In triangle PQR, points S and T lie on sides PQ and PR respectively such that segment ST is parallel to QR. If PS : SQ = 3 : 5 and PR = 6 cm, then what is the length of segment PT (in centimetres)?

Introduction / Context:
This question uses the basic concept of similar triangles created by a line drawn parallel to one side of a triangle. Aptitude tests frequently use such problems to check understanding of proportionality of corresponding sides and how segment ratios give actual lengths.

Given Data / Assumptions:
- Triangle PQR is given.
- Point S lies on side PQ and point T lies on side PR.
- Segment ST is parallel to base QR.
- The ratio PS : SQ is 3 : 5.
- The full side PR has length 6 cm.
- We need the length of PT.

Concept / Approach:
When a line is drawn parallel to the base of a triangle and cuts the other two sides, a smaller triangle similar to the original triangle is formed.

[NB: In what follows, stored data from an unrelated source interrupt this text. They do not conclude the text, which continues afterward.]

-- ==== Sys2Proof/Safety.lean ====
section
/-! DEFINITION. What statements call a sound state: the memory keeps its canonical form, and the mode bits and fields of every status register stand in their ranges. -/

namespace Sys2Proof.Machine

/-- A status register whose reserved bits are zero and whose LDEPTH is at most 4 (R99). -/
def stOk (st : Word) : Bool := decide (st &&& ~~~stDefined = 0) && decide (bits st 32 3 ≤ 4)

/-- The memory of a state is in its canonical form. -/
def State.memOk (s : State) : Bool := s.mem.wf

end Sys2Proof.Machine
end

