/-- An agent acts on a packet in its order: a write is applied at its home, a read or atomic returns its value to the context that waits, a full/empty access waits at its bank queue and changes its
bits, a probe is answered after the tenant's earlier writes; no packet overtakes an earlier one of its core to the same bank or line, or one that the ring stop passed before it; a slice whose
counter of the tenant stands at 0xFFFF accepts no further write; an access that was issued before its frame's policy tag was cleared sets the tag again (R12, R24, R28, R29, R35, R36, R45, R145, R150,
R156, R296, R349, R352, R363). Which addresses make one register block of configuration space is the model's reading (log 98). -/
def Obligations.AgentSteps : Prop :=
  (∀ (s : State) (k : Nat) (p : Packet), s.net[k]? = some p → s.admits p = true →
    let t := s.takePacket k p
    let does := fun u : State => exec (.writeApplied k) s = .next u
    let waits : State := { s with
      net := listSet s.net k { p with stage := .agent, egrAt := if p.stage = .agent then p.egrAt else s.packetN, waiting := true }
      packetN := if p.stage = .agent then s.packetN else s.packetN + 1 }
    (∀ w, p.op = .write w → does ((t.reclaim p.tenant w.pa p.dest).ownWrite p.h w)) ∧
    (∀ pa swz n on, p.op = .fullBits pa swz n on → does (t.setFullBits pa swz n on)) ∧
    (∀ a v k, p.op = .cfgWrite a v → p.dest = .config k → does (t.cfgWrite (localOf a) v)) ∧
    (∀ a k, p.op = .cfgRead a → p.dest = .config k → does ((t.cfgRead (localOf a)).2.answerLoad p ((t.cfgRead (localOf a)).1.setWidth 1024) false none)) ∧
    (∀ r, p.op = .read r →
      let s' := (s.reclaim p.tenant r.pa p.dest).takePage r.pa false
      let t' := s'.takePacket k p
      let v := s'.serve p.h r (s'.forwarded p)
      (r.kind = .plain → does ((t'.touchFor p.h r.pa r.n).answerLoad p v.1 v.2.1 v.2.2)) ∧
      (∀ clr, r.kind = .consume clr → s'.allFull r = true → does ((if v.2.2 = none then t'.consume r else t').answerLoad p v.1 v.2.1 v.2.2)) ∧
      (∀ clr, r.kind = .consume clr → s'.allFull r = false → p.waiting = false → does waits) ∧
      (∀ clr, r.kind = .consume clr → s'.allFull r = false → p.waiting = true → does s) ∧
      (r.kind = .watch → v.2.2 = none → does (((t'.touchFor p.h r.pa r.n).arm p.h p.slot (lineOf r.swz r.pa)).answerLoad p v.1 v.2.1 v.2.2))) ∧
    (∀ w, p.op = .stfeWait w → (s.bitsReady p.op = true → does ((t.applyWrite p.h w).answerLoad p 0 false none)) ∧
      (s.bitsReady p.op = false → p.waiting = false → does waits) ∧ (s.bitsReady p.op = false → p.waiting = true → does s)) ∧
    (∀ op pa swz n y cmp, p.op = .amo op pa swz n y cmp →
      let v := ((t.reclaim p.tenant pa p.dest).mcWritten s.mcast.length (lineOf swz pa)).takePage pa true
      (s.ownedBy pa = false → v.poisonFor p.h swz pa n (ones 128 n) = none →
        exec (.atomicPerformed k) s = .next ((v.atomic p.h op pa swz n y cmp).2.answerLoad p (BitVec.ofNat 1024 (v.atomic p.h op pa swz n y cmp).1) false none)) ∧
      (s.ownedBy pa = false → ∀ a, v.poisonFor p.h swz pa n (ones 128 n) = some a → exec (.atomicPerformed k) s = .next (v.answerLoad p 0 false (some (a - pa)))) ∧
      (s.ownedBy pa = true → ∀ l, (t.focus p.h p.slot).cpu.pend = some l → exec (.atomicPerformed k) s =
        .next ((((t.focus p.h p.slot).onCpu fun c => { c with pend := none, run := .ready }).takeTrap ⟨0x0B, 2, BitVec.ofNat 64 l.ea, false, false⟩).onCpu fun c => c.haltAgain (t.focus p.h p.slot).cpu.run)))) ∧
  (∀ (s : State) (h : Nat) (w : WriteOp), let v := (s.mcWritten s.mcast.length (lineOf w.swz w.pa)).takePage w.pa true
    (v.deadAgent (v.agentOf w.pa) = false → s.ownWrite h w = v.applyWrite h w) ∧ (v.deadAgent (v.agentOf w.pa) = true → s.ownWrite h w = v)) ∧
  (∀ (s : State) (tn pa : Nat) (g : Agent), let old := Tab.get 0 s.oldTag (frameOf pa)
    (Tab.get 0 s.policy (frameOf pa) ≠ 0 ∨ old = 0 → s.reclaim tn pa g = s) ∧
    (Tab.get 0 s.policy (frameOf pa) = 0 → old ≠ 0 → old ≠ 3 → s.reclaim tn pa g = { s with policy := Tab.set 0 s.policy (frameOf pa) old })) ∧
  (∀ (s : State) (p q : Packet) (k : Nat), p.op.range = none → p.dest = .config k → q ∈ s.net → q.dest = .config k → q.op.block = p.op.block → q.waiting = false → q.h = p.h → q.id < p.id →
    s.admits p = false) ∧
  (∀ (s : State) (k : Nat) (p : Packet), s.net[k]? = some p → s.admits p = false → exec (.writeApplied k) s = .next s ∧ exec (.atomicPerformed k) s = .next s) ∧
  (∀ (s : State) (p q : Packet) (pa swz n : Nat), p.op.range = some (pa, swz, n) → q ∈ s.net → q.bars p.dest pa swz n = true → (q.h = p.h → q.id < p.id → s.admits p = false) ∧
    (q.id ≠ p.id → q.h ≠ p.h → q.h / 16 = p.h / 16 → q.stage ≠ .port → p.stage = .port → q.dest ≠ .bank q.h → p.dest ≠ .bank p.h → s.admits p = false)) ∧
  (∀ (s : State) (p : Packet) (n : Nat), p.dest = .slice n → p.op.writes = true → p.stage ≠ .agent → Tab.get 0 s.wcc (n * 64 + p.tenant) ≥ 0xFFFF → s.admits p = false) ∧
  (∀ (s : State) (p : Packet) (x : BitVec 1024) (tag : Bool) (pois : Option Nat) (l : Pending), (s.ctx p.h p.slot).pend = some l →
    s.answerLoad p x tag pois = s.setCtx p.h p.slot { s.ctx p.h p.slot with
      pend := some { l with left := l.left - 1, acc := l.acc ||| x, tag := tag, poison := lowerOf l.poison pois } }) ∧
  (∀ (s : State) (h k i n : Nat) (g : Agent) (p : Packet), (s.ctx h k).aset[i]? = some g →
    s.net.findIdx? (fun p => decide (p.h = h ∧ p.slot = k ∧ p.dest = g ∧ p.op = .probe)) = some n → s.net[n]? = some p →
    ((∀ q ∈ s.net, q.dest = g → q.before p = true → q.op.writes = true → q.tenant ≠ p.tenant) → exec (.completionProbeAnswer h k i) s =
      .next (({ s with net := listDrop s.net n } : State).setCtx h k { s.ctx h k with aset := listDrop (s.ctx h k).aset i })) ∧
    ((∃ q ∈ s.net, q.dest = g ∧ q.before p = true ∧ q.op.writes = true ∧ q.tenant = p.tenant) → (∀ d, g = .remote d → Tab.get false s.mdl.ddead d = false) →
      exec (.completionProbeAnswer h k i) s = .next s))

Here, triangle PST is similar to triangle PQR. For similar triangles, the ratio of corresponding sides is equal. The segment PS corresponds to PQ, and PT corresponds to PR, so the ratio PS / PQ equals PT / PR.

Step-by-Step Solution:
Step 1: From PS : SQ = 3 : 5, write PS = 3k and SQ = 5k for some positive k. Step 2: Then the full side PQ = PS + SQ = 3k + 5k = 8k. Step 3: For similar triangles PST and PQR, PS / PQ = PT / PR. Step 4: Substitute PS = 3k and PQ = 8k to get (3k) / (8k) = PT / PR. Step 5: The k terms cancel, so 3 / 8 = PT / PR. Step 6: Given PR = 6 cm, we have PT = (3 / 8) * 6 = 18 / 8 = 2.25 cm.

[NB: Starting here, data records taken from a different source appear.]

@[simp] theorem Ctx.popAll_w (c : Ctx) (u : List Nat) : (c.popAll u).w = c.w :=
  Ctx.popAll_keeps (·.w) (fun _ _ => rfl) c u
@[simp] theorem Ctx.popAll_v (c : Ctx) (u : List Nat) : (c.popAll u).v = c.v :=
  Ctx.popAll_keeps (·.v) (fun _ _ => rfl) c u
@[simp] theorem Ctx.popAll_p (c : Ctx) (u : List Nat) : (c.popAll u).p = c.p :=
  Ctx.popAll_keeps (·.p) (fun _ _ => rfl) c u
@[simp] theorem Ctx.popAll_lc (c : Ctx) (u : List Nat) : (c.popAll u).lc = c.lc :=
  Ctx.popAll_keeps (·.lc) (fun _ _ => rfl) c u
@[simp] theorem Ctx.popAll_fm (c : Ctx) (u : List Nat) : (c.popAll u).fm = c.fm :=
  Ctx.popAll_keeps (·.fm) (fun _ _ => rfl) c u
@[simp] theorem Ctx.popAll_cw (c : Ctx) (u : List Nat) : (c.popAll u).cw = c.cw :=
  Ctx.popAll_keeps (·.cw) (fun _ _ => rfl) c u
@[simp] theorem Ctx.popAll_mb (c : Ctx) (u : List Nat) : (c.popAll u).mb = c.mb :=
  Ctx.popAll_keeps (·.mb) (fun _ _ => rfl) c u
@[simp] theorem Ctx.popAll_tb (c : Ctx) (u : List Nat) : (c.popAll u).tb = c.tb :=
  Ctx.popAll_keeps (·.tb) (fun _ _ => rfl) c u
@[simp] theorem Ctx.popAll_tbPend (c : Ctx) (u : List Nat) : (c.popAll u).tbPend = c.tbPend :=
  Ctx.popAll_keeps (·.tbPend) (fun _ _ => rfl) c u
@[simp] theorem Ctx.popAll_fb (c : Ctx) (u : List Nat) : (c.popAll u).fb = c.fb :=
  Ctx.popAll_keeps (·.fb) (fun _ _ => rfl) c u
@[simp] theorem Ctx.popAll_st (c : Ctx) (u : List Nat) : (c.popAll u).st = c.st :=
  Ctx.popAll_keeps (·.st) (fun _ _ => rfl) c u
@[simp] theorem Ctx.popAll_epc (c : Ctx) (u : List Nat) : (c.popAll u).epc = c.epc :=
  Ctx.popAll_keeps (·.epc) (fun _ _ => rfl) c u
@[simp] theorem Ctx.popAll_esr (c : Ctx) (u : List Nat) : (c.popAll u).esr = c.esr :=
  Ctx.popAll_keeps (·.esr) (fun _ _ => rfl) c u
@[simp] theorem Ctx.popAll_ecause (c : Ctx) (u : List Nat) : (c.popAll u).ecause = c.ecause :=
  Ctx.popAll_keeps (·.ecause) (fun _ _ => rfl) c u
@[simp] theorem Ctx.popAll_einfo (c : Ctx) (u : List Nat) : (c.popAll u).einfo = c.einfo :=
  Ctx.popAll_keeps (·.einfo) (fun _ _ => rfl) c u
@[simp] theorem Ctx.popAll_erh (c : Ctx) (u : List Nat) : (c.popAll u).erh = c.erh :=
  Ctx.popAll_keeps (·.erh) (fun _ _ => rfl) c u
@[simp] theorem Ctx.popAll_erl (c : Ctx) (u : List Nat) : (c.popAll u).erl = c.erl :=
  Ctx.popAll_keeps (·.erl) (fun _ _ => rfl) c u
@[simp] theorem Ctx.popAll_tvec (c : Ctx) (u : List Nat) : (c.popAll u).tvec = c.tvec :=
  Ctx.popAll_keeps (·.tvec) (fun _ _ => rfl) c u
@[simp] theorem Ctx.popAll_hdrop (c : Ctx) (u : List Nat) : (c.popAll u).hdrop = c.hdrop :=
  Ctx.popAll_keeps (·.hdrop) (fun _ _ => rfl) c u
@[simp] theorem Ctx.popAll_ident (c : Ctx) (u : List Nat) : (c.popAll u).ident = c.ident :=
  Ctx.popAll_keeps (·.ident) (fun _ _ => rfl) c u
@[simp] theorem Ctx.popAll_gen (c : Ctx) (u : List Nat) : (c.popAll u).gen = c.gen :=
  Ctx.popAll_keeps (·.gen) (fun _ _ => rfl) c u
@[simp] theorem Ctx.popAll_tenant (c : Ctx) (u : List Nat) : (c.popAll u).tenant = c.tenant :=
  Ctx.popAll_keeps (·.tenant) (fun _ _ => rfl) c u
@[simp] theorem Ctx.popAll_code (c : Ctx) (u : List Nat) : (c.popAll u).code = c.code :=
  Ctx.popAll_keeps (·.code) (fun _ _ => rfl) c u
@[simp] theorem Ctx.popAll_fcap (c : Ctx) (u : List Nat) : (c.popAll u).fcap = c.fcap :=
  Ctx.popAll_keeps (·.fcap) (fun _ _ => rfl) c u
@[simp] theorem Ctx.popAll_pc (c : Ctx) (u : List Nat) : (c.popAll u).pc = c.pc :=
  Ctx.popAll_keeps (·.pc) (fun _ _ => rfl) c u
@[simp] theorem Ctx.popAll_hdr (c : Ctx) (u : List Nat) : (c.popAll u).hdr = c.hdr :=
  Ctx.popAll_keeps (·.hdr) (fun _ _ => rfl) c u
@[simp] theorem Ctx.popAll_len (c : Ctx) (u : List Nat) : (c.popAll u).len = c.len :=
  Ctx.popAll_keeps (·.len) (fun _ _ => rfl) c u
@[simp] theorem Ctx.popAll_entry (c : Ctx) (u : List Nat) : (c.popAll u).entry = c.entry :=
  Ctx.popAll_keeps (·.entry) (fun _ _ => rfl) c u
@[simp] theorem Ctx.popAll_run (c : Ctx) (u : List Nat) : (c.popAll u).run = c.run :=
  Ctx.popAll_keeps (·.run) (fun _ _ => rfl) c u
@[simp] theorem Ctx.popAll_dbl (c : Ctx) (u : List Nat) : (c.popAll u).dbl = c.dbl :=
  Ctx.popAll_keeps (·.dbl) (fun _ _ => rfl) c u
@[simp] theorem Ctx.popAll_awW (c : Ctx) (u : List Nat) : (c.popAll u).awW = c.awW :=
  Ctx.popAll_keeps (·.awW) (fun _ _ => rfl) c u
@[simp] theorem Ctx.popAll_awV (c : Ctx) (u : List Nat) : (c.popAll u).awV = c.awV :=
  Ctx.popAll_keeps (·.awV) (fun _ _ => rfl) c u
@[simp] theorem Ctx.popAll_awP (c : Ctx) (u : List Nat) : (c.popAll u).awP = c.awP :=
  Ctx.popAll_keeps (·.awP) (fun _ _ => rfl) c u
@[simp] theorem Ctx.popAll_povr (c : Ctx) (u : List Nat) : (c.popAll u).povr = c.povr :=
  Ctx.popAll_keeps (·.povr) (fun _ _ => rfl) c u
@[simp] theorem Ctx.popAll_rovf (c : Ctx) (u : List Nat) : (c.popAll u).rovf = c.rovf :=
  Ctx.popAll_keeps (·.rovf) (fun _ _ => rfl) c u
@[simp] theorem Ctx.popAll_mbox (c : Ctx) (u : List Nat) : (c.popAll u).mbox = c.mbox :=
  Ctx.popAll_keeps (·.mbox) (fun _ _ => rfl) c u
@[simp] theorem Ctx.popAll_seqs (c : Ctx) (u : List Nat) : (c.popAll u).seqs = c.seqs :=
  Ctx.popAll_keeps (·.seqs) (fun _ _ => rfl) c u
@[simp] theorem Ctx.popAll_sq (c : Ctx) (u : List Nat) : (c.popAll u).sq = c.sq :=
  Ctx.popAll_keeps (·.sq) (fun _ _ => rfl) c u
@[simp] theorem Ctx.popAll_aset (c : Ctx) (u : List Nat) : (c.popAll u).aset = c.aset :=
  Ctx.popAll_keeps (·.aset) (fun _ _ => rfl) c u
@[simp] theorem Ctx.popAll_credits (c : Ctx) (u : List Nat) : (c.popAll u).credits = c.credits :=
  Ctx.popAll_keeps (·.credits) (fun _ _ => rfl) c u
@[simp] theorem Ctx.popAll_allow (c : Ctx) (u : List Nat) : (c.popAll u).allow = c.allow :=
  Ctx.popAll_keeps (·.allow) (fun _ _ => rfl) c u
@[simp] theorem Ctx.popAll_failedMon (c : Ctx) (u : List Nat) : (c.popAll u).failedMon = c.failedMon :=
  Ctx.popAll_keeps (·.failedMon) (fun _ _ => rfl) c u
@[simp] theorem Ctx.popAll_stopMark (c : Ctx) (u : List Nat) : (c.popAll u).stopMark = c.stopMark :=
  Ctx.popAll_keeps (·.stopMark) (fun _ _ => rfl) c u
@[simp] theorem Ctx.popAll_ras (c : Ctx) (u : List Nat) : (c.popAll u).ras = c.ras :=
  Ctx.popAll_keeps (·.ras) (fun _ _ => rfl) c u
@[simp] theorem Ctx.popAll_pend (c : Ctx) (u : List Nat) : (c.popAll u).pend = c.pend :=
  Ctx.popAll_keeps (·.pend) (fun _ _ => rfl) c u
@[simp] theorem Ctx.popAll_answer (c : Ctx) (u : List Nat) : (c.popAll u).answer = c.answer :=
  Ctx.popAll_keeps (·.answer) (fun _ _ => rfl) c u
@[simp] theorem Ctx.popAll_cont (c : Ctx) (u : List Nat) : (c.popAll u).cont = c.cont :=
  Ctx.popAll_keeps (·.cont) (fun _ _ => rfl) c u
@[simp] theorem Ctx.popAll_yieldSig (c : Ctx) (u : List Nat) : (c.popAll u).yieldSig = c.yieldSig :=
  Ctx.popAll_keeps (·.yieldSig) (fun _ _ => rfl) c u
@[simp] theorem Ctx.popAll_walk (c : Ctx) (u : List Nat) : (c.popAll u).walk = c.walk :=
  Ctx.popAll_keeps (·.walk) (fun _ _ => rfl) c u
@[simp] theorem Ctx.popAll_walkFault (c : Ctx) (u : List Nat) : (c.popAll u).walkFault = c.walkFault :=
  Ctx.popAll_keeps (·.walkFault) (fun _ _ => rfl) c u
@[simp] theorem Ctx.popAll_stalled (c : Ctx) (u : List Nat) : (c.popAll u).stalled = c.stalled :=
  Ctx.popAll_keeps (·.stalled) (fun _ _ => rfl) c u
@[simp] theorem Ctx.popAll_passed (c : Ctx) (u : List Nat) : (c.popAll u).passed = c.passed :=
  Ctx.popAll_keeps (·.passed) (fun _ _ => rfl) c u
@[simp] theorem Ctx.popAll_counted (c : Ctx) (u : List Nat) : (c.popAll u).counted = c.counted :=
  Ctx.popAll_keeps (·.counted) (fun _ _ => rfl) c u
@[simp] theorem Ctx.popAll_gbar (c : Ctx) (u : List Nat) : (c.popAll u).gbar = c.gbar :=
  Ctx.popAll_keeps (·.gbar) (fun _ _ => rfl) c u
@[simp] theorem Ctx.popAll_kv (c : Ctx) (u : List Nat) : (c.popAll u).kv = c.kv :=
  Ctx.popAll_keeps (·.kv) (fun _ _ => rfl) c u
@[simp] theorem Ctx.popAll_place (c : Ctx) (u : List Nat) : (c.popAll u).place = c.place :=
  Ctx.popAll_keeps (·.place) (fun _ _ => rfl) c u
@[simp] theorem Ctx.popAll_pfh (c : Ctx) (u : List Nat) : (c.popAll u).pfh = c.pfh :=
  Ctx.popAll_keeps (·.pfh) (fun _ _ => rfl) c u
@[simp] theorem Ctx.popAll_isOpen (c : Ctx) (u : List Nat) : (c.popAll u).isOpen = c.isOpen :=
  Ctx.popAll_keeps (·.isOpen) (fun _ _ => rfl) c u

Verification / Alternative Check:
As a check, note that PS / PQ = 3 / 8. This means the similar smaller triangle PST is a 3/8 scaled copy of PQR. Any length in triangle PST must be 3/8 of the corresponding length in triangle PQR. Since PT corresponds to PR, and PR = 6 cm, multiplying 6 by 3/8 again gives 2.25 cm, which confirms the previous calculation.

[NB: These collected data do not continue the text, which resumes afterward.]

theorem vminUW (d : Fin 64) (a : Fin 64) (b : BOp) (g : Fin 8) : Statement (.vminUW d a b g) := by
  intro hf w nx he
  cases b with
  | reg r =>
    have hw : w = 0x8e000005 + d.val * 524288 + a.val * 8192 + r.val * 128 + g.val * 8 := one (rfl : encode (.vminUW d a (.reg r) g) = [0x8e000005 + d.val * 524288 + a.val * 8192 + r.val * 128 + g.val * 8]) he
    have hl := layR (c := 71) (d := d.val) (a := a.val) (b := r.val) (x := g.val * 8 + 5) (hw.trans (by clear * -; omega)) (d.isLt) (a.isLt) (r.isLt) (by have b0 := g.isLt; clear * - b0; omega)
    have e0 := hl.1
    have e1 : fld w 0 3 = 5 := (part 0 7 0 3 hl.2.2.2.2 (by decide) (by decide)).trans (by have b0 := g.isLt; clear * - b0; omega)
    have e2 : fld w 6 1 = 0 := (part 0 7 6 1 hl.2.2.2.2 (by decide) (by decide)).trans (by have b0 := g.isLt; clear * - b0; omega)
    have a1 : r6 w 19 = d := Fin.ext (hl.2.1)
    have a2 : r6 w 13 = a := Fin.ext (hl.2.2.1)
    have a3 : r6 w 7 = r := Fin.ext (hl.2.2.2.1)
    have a4 : r3 w 3 = g := Fin.ext ((part 0 7 3 3 hl.2.2.2.2 (by decide) (by decide)).trans (by have b0 := g.isLt; clear * - b0; omega))
    refine wf_ok (by rw [e0]; decide) ?_ hf
    rw [flat47 w _ e0]; unfold decode47
    simp only [e1, e2, a1, a2, a3, a4, Nat.reduceEqDiff, OfNat.ofNat_ne_zero, OfNat.zero_ne_ofNat, one_ne_zero, zero_ne_one, OfNat.one_ne_ofNat, OfNat.ofNat_ne_one, false_and, and_false, and_self, true_and, and_true, reduceIte]
  | konst k =>
    have hx : w = 0x8e000005 + d.val * 524288 + a.val * 8192 + 64 + g.val * 8 ∧ nx = k.word := two (rfl : encode (.vminUW d a (.konst k) g) = [0x8e000005 + d.val * 524288 + a.val * 8192 + 64 + g.val * 8, k.word]) he
    rw [hx.2]; replace hw := hx.1
    have hl := layR (c := 71) (d := d.val) (a := a.val) (b := 0) (x := g.val * 8 + 69) (hw.trans (by clear * -; omega)) (d.isLt) (a.isLt) (by decide) (by have b0 := g.isLt; clear * - b0; omega)
    have e0 := hl.1
    have e1 : fld w 0 3 = 5 := (part 0 7 0 3 hl.2.2.2.2 (by decide) (by decide)).trans (by have b0 := g.isLt; clear * - b0; omega)
    have e2 : fld w 6 1 = 1 := (part 0 7 6 1 hl.2.2.2.2 (by decide) (by decide)).trans (by have b0 := g.isLt; clear * - b0; omega)
    have e3 : fld w 7 6 = 0 := hl.2.2.2.1
    have a1 : r6 w 19 = d := Fin.ext (hl.2.1)
    have a2 : r6 w 13 = a := Fin.ext (hl.2.2.1)
    have a3 : r3 w 3 = g := Fin.ext ((part 0 7 3 3 hl.2.2.2.2 (by decide) (by decide)).trans (by have b0 := g.isLt; clear * - b0; omega))
    refine wf_ok (by rw [e0]; decide) ?_ hf
    rw [flat47 w _ e0]; unfold decode47
    simp only [e1, e2, e3, a1, a2, (kref_word k).1, a3, Nat.reduceEqDiff, OfNat.ofNat_ne_zero, OfNat.zero_ne_ofNat, one_ne_zero, zero_ne_one, OfNat.one_ne_ofNat, OfNat.ofNat_ne_one, false_and, and_false, and_self, true_and, and_true, reduceIte, (kref_word k).2]

theorem vmaxUW (d : Fin 64) (a : Fin 64) (b : BOp) (g : Fin 8) : Statement (.vmaxUW d a b g) := by
  intro hf w nx he
  cases b with
  | reg r =>
    have hw : w = 0x8e000006 + d.val * 524288 + a.val * 8192 + r.val * 128 + g.val * 8 := one (rfl : encode (.vmaxUW d a (.reg r) g) = [0x8e000006 + d.val * 524288 + a.val * 8192 + r.val * 128 + g.val * 8]) he
    have hl := layR (c := 71) (d := d.val) (a := a.val) (b := r.val) (x := g.val * 8 + 6) (hw.trans (by clear * -; omega)) (d.isLt) (a.isLt) (r.isLt) (by have b0 := g.isLt; clear * - b0; omega)
    have e0 := hl.1
    have e1 : fld w 0 3 = 6 := (part 0 7 0 3 hl.2.2.2.2 (by decide) (by decide)).trans (by have b0 := g.isLt; clear * - b0; omega)
    have e2 : fld w 6 1 = 0 := (part 0 7 6 1 hl.2.2.2.2 (by decide) (by decide)).trans (by have b0 := g.isLt; clear * - b0; omega)
    have a1 : r6 w 19 = d := Fin.ext (hl.2.1)
    have a2 : r6 w 13 = a := Fin.ext (hl.2.2.1)
    have a3 : r6 w 7 = r := Fin.ext (hl.2.2.2.1)
    have a4 : r3 w 3 = g := Fin.ext ((part 0 7 3 3 hl.2.2.2.2 (by decide) (by decide)).trans (by have b0 := g.isLt; clear * - b0; omega))
    refine wf_ok (by rw [e0]; decide) ?_ hf
    rw [flat47 w _ e0]; unfold decode47
    simp only [e1, e2, a1, a2, a3, a4, Nat.reduceEqDiff, OfNat.ofNat_ne_zero, OfNat.zero_ne_ofNat, one_ne_zero, zero_ne_one, OfNat.one_ne_ofNat, OfNat.ofNat_ne_one, false_and, and_false, and_self, true_and, and_true, reduceIte]
  | konst k =>
    have hx : w = 0x8e000006 + d.val * 524288 + a.val * 8192 + 64 + g.val * 8 ∧ nx = k.word := two (rfl : encode (.vmaxUW d a (.konst k) g) = [0x8e000006 + d.val * 524288 + a.val * 8192 + 64 + g.val * 8, k.word]) he
    rw [hx.2]; replace hw := hx.1
    have hl := layR (c := 71) (d := d.val) (a := a.val) (b := 0) (x := g.val * 8 + 70) (hw.trans (by clear * -; omega)) (d.isLt) (a.isLt) (by decide) (by have b0 := g.isLt; clear * - b0; omega)
    have e0 := hl.1
    have e1 : fld w 0 3 = 6 := (part 0 7 0 3 hl.2.2.2.2 (by decide) (by decide)).trans (by have b0 := g.isLt; clear * - b0; omega)
    have e2 : fld w 6 1 = 1 := (part 0 7 6 1 hl.2.2.2.2 (by decide) (by decide)).trans (by have b0 := g.isLt; clear * - b0; omega)
    have e3 : fld w 7 6 = 0 := hl.2.2.2.1
    have a1 : r6 w 19 = d := Fin.ext (hl.2.1)
    have a2 : r6 w 13 = a := Fin.ext (hl.2.2.1)
    have a3 : r3 w 3 = g := Fin.ext ((part 0 7 3 3 hl.2.2.2.2 (by decide) (by decide)).trans (by have b0 := g.isLt; clear * - b0; omega))
    refine wf_ok (by rw [e0]; decide) ?_ hf
    rw [flat47 w _ e0]; unfold decode47
    simp only [e1, e2, e3, a1, a2, (kref_word k).1, a3, Nat.reduceEqDiff, OfNat.ofNat_ne_zero, OfNat.zero_ne_ofNat, one_ne_zero, zero_ne_one, OfNat.one_ne_ofNat, OfNat.ofNat_ne_one, false_and, and_false, and_self, true_and, and_true, reduceIte, (kref_word k).2]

Why Other Options Are Wrong:
Option a, 2 cm, corresponds to a factor of 2/6 = 1/3, which does not match the required ratio 3/8.
Option c, 3.5 cm, is more than half of PR and conflicts with PS being only 3/8 of PQ in the similarity ratio.
Option d, 4 cm, would correspond to PT / PR = 4 / 6 = 2 / 3, again inconsistent with the ratio 3 / 8.

Common Pitfalls:
Learners sometimes mistakenly take PS : SQ as PS : PQ and then use that directly in place of PS / PQ. Another common mistake is to assume PS / SQ equals PT / PR, which is not a correct correspondence between the similar triangles. Drawing the diagram carefully and labeling corresponding sides in both triangles helps to avoid these errors.

Final Answer:
The length of PT is 2.25 cm.